**What the task requires:**
Please repeat the lines below, exactly and only, from the one that holds "x) true true" through the one that holds "def dUnp : BitVec".

**Source data:**
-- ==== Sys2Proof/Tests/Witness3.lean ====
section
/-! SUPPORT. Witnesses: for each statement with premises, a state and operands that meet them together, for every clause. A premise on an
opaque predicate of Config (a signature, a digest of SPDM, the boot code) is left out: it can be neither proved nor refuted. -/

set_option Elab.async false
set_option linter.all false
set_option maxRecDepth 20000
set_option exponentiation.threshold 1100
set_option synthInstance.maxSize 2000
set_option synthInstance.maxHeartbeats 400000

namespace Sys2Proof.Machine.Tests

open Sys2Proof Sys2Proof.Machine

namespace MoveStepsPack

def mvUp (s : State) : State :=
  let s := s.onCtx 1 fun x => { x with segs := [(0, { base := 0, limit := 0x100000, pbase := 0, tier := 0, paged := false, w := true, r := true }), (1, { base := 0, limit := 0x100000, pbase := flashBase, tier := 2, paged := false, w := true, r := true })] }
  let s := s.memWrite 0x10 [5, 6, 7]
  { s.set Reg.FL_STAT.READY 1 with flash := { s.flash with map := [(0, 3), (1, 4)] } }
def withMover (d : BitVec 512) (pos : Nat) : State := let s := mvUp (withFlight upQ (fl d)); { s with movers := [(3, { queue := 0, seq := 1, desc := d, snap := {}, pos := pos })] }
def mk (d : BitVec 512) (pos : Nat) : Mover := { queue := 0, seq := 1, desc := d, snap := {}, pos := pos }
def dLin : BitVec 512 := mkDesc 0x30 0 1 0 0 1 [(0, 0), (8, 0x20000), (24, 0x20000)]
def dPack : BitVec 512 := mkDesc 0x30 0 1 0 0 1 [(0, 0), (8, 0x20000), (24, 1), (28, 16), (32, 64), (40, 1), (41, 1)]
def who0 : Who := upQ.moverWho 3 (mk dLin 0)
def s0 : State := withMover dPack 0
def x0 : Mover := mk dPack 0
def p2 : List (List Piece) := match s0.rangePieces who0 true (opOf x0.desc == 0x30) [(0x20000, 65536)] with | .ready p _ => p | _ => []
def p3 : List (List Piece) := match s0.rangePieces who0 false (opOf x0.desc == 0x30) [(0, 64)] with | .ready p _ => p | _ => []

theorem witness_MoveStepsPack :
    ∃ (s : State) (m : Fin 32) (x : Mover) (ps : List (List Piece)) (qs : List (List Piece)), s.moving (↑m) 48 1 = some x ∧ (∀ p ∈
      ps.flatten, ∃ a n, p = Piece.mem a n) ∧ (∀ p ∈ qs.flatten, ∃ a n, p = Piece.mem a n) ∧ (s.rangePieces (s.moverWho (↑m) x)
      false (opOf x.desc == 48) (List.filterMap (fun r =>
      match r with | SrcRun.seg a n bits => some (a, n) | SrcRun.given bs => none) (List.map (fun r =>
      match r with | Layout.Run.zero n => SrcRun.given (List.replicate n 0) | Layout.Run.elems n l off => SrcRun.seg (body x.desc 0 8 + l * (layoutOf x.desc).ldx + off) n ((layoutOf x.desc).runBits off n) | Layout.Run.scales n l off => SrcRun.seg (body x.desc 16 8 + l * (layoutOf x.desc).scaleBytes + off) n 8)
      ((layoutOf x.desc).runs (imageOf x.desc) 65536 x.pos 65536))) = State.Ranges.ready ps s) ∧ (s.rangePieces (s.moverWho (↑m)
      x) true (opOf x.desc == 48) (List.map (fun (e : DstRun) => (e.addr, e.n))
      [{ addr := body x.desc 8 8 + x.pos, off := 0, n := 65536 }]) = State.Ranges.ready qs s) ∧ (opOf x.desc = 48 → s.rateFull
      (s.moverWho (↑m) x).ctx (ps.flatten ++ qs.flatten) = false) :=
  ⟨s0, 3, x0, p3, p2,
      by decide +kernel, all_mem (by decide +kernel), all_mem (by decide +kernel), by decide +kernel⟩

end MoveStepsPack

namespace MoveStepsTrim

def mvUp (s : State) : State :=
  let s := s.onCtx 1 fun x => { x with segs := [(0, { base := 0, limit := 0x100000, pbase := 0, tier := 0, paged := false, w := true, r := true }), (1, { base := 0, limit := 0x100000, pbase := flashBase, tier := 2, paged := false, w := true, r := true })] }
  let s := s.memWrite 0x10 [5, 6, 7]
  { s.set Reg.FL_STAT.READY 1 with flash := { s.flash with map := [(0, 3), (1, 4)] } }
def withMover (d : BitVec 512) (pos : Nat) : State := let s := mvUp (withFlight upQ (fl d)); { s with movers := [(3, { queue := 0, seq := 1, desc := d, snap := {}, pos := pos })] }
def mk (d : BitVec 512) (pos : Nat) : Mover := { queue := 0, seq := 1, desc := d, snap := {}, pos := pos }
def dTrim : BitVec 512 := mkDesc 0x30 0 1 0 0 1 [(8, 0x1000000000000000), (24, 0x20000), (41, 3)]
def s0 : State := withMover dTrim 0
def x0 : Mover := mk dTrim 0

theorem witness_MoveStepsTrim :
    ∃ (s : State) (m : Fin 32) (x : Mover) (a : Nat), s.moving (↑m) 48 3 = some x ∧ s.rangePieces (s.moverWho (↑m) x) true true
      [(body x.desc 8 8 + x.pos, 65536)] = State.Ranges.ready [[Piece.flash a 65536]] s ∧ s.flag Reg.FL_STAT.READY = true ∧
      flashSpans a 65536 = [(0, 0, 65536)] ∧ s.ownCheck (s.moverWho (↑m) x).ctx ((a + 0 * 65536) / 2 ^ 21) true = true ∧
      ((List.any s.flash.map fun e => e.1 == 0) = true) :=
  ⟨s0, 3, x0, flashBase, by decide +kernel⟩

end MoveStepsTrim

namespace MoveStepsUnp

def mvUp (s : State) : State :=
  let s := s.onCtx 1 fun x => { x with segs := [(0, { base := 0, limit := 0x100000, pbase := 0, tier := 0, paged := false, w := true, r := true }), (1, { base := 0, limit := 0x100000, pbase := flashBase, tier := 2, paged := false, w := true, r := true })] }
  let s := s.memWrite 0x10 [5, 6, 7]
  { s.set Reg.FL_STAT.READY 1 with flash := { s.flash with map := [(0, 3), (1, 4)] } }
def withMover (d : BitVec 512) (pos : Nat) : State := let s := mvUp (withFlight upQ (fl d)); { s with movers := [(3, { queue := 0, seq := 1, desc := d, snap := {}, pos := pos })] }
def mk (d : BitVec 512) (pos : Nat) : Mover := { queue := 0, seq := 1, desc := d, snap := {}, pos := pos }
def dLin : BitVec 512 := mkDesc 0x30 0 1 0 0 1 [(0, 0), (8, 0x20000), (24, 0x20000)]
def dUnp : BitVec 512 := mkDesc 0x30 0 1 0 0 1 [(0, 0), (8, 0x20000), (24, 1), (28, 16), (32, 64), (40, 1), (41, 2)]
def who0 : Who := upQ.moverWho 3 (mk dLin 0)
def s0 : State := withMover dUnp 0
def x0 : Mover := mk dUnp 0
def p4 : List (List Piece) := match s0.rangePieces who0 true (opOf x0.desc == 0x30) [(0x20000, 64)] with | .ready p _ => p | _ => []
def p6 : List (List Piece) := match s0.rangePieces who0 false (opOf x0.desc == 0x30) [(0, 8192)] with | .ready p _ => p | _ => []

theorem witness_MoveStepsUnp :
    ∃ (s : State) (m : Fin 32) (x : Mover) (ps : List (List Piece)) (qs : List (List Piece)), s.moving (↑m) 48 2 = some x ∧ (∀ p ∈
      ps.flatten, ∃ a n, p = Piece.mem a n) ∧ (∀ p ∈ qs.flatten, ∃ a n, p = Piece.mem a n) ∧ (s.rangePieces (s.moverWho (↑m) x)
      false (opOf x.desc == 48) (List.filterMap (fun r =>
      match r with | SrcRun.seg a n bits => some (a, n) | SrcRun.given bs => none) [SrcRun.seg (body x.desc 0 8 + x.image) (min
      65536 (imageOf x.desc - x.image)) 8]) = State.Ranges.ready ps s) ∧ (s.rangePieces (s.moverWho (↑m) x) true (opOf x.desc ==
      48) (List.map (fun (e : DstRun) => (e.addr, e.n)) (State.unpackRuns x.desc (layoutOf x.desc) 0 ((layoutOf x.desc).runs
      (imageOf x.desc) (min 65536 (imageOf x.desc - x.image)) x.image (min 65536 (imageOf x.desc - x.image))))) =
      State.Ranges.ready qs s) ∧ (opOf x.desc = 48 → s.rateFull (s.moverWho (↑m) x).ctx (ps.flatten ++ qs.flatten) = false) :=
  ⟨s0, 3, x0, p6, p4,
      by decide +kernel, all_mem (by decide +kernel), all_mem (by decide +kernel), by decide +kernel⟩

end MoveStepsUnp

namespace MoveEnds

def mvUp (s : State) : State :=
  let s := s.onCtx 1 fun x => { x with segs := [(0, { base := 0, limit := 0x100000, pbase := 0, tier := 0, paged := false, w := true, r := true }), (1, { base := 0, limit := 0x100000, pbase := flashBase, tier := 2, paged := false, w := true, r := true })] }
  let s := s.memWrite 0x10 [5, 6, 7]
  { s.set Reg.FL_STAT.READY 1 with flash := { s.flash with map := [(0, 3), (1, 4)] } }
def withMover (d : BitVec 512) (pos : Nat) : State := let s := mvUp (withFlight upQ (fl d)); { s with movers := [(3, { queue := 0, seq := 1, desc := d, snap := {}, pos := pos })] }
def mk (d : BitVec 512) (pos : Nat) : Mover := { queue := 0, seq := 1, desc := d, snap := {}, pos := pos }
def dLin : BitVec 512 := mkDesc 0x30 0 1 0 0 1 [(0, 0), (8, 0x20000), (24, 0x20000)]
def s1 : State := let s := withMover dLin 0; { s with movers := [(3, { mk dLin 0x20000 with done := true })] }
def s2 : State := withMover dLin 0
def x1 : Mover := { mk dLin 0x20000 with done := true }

**Exercise result:**
    ∃ (s : State) (m : Fin 32) (x : Mover) (a : Nat), s.moving (↑m) 48 3 = some x ∧ s.rangePieces (s.moverWho (↑m) x) true true
      [(body x.desc 8 8 + x.pos, 65536)] = State.Ranges.ready [[Piece.flash a 65536]] s ∧ s.flag Reg.FL_STAT.READY = true ∧
      flashSpans a 65536 = [(0, 0, 65536)] ∧ s.ownCheck (s.moverWho (↑m) x).ctx ((a + 0 * 65536) / 2 ^ 21) true = true ∧
      ((List.any s.flash.map fun e => e.1 == 0) = true) :=
  ⟨s0, 3, x0, flashBase, by decide +kernel⟩

end MoveStepsTrim

namespace MoveStepsUnp

def mvUp (s : State) : State :=
  let s := s.onCtx 1 fun x => { x with segs := [(0, { base := 0, limit := 0x100000, pbase := 0, tier := 0, paged := false, w := true, r := true }), (1, { base := 0, limit := 0x100000, pbase := flashBase, tier := 2, paged := false, w := true, r := true })] }
  let s := s.memWrite 0x10 [5, 6, 7]
  { s.set Reg.FL_STAT.READY 1 with flash := { s.flash with map := [(0, 3), (1, 4)] } }
def withMover (d : BitVec 512) (pos : Nat) : State := let s := mvUp (withFlight upQ (fl d)); { s with movers := [(3, { queue := 0, seq := 1, desc := d, snap := {}, pos := pos })] }
def mk (d : BitVec 512) (pos : Nat) : Mover := { queue := 0, seq := 1, desc := d, snap := {}, pos := pos }
def dLin : BitVec 512 := mkDesc 0x30 0 1 0 0 1 [(0, 0), (8, 0x20000), (24, 0x20000)]
def dUnp : BitVec 512 := mkDesc 0x30 0 1 0 0 1 [(0, 0), (8, 0x20000), (24, 1), (28, 16), (32, 64), (40, 1), (41, 2)]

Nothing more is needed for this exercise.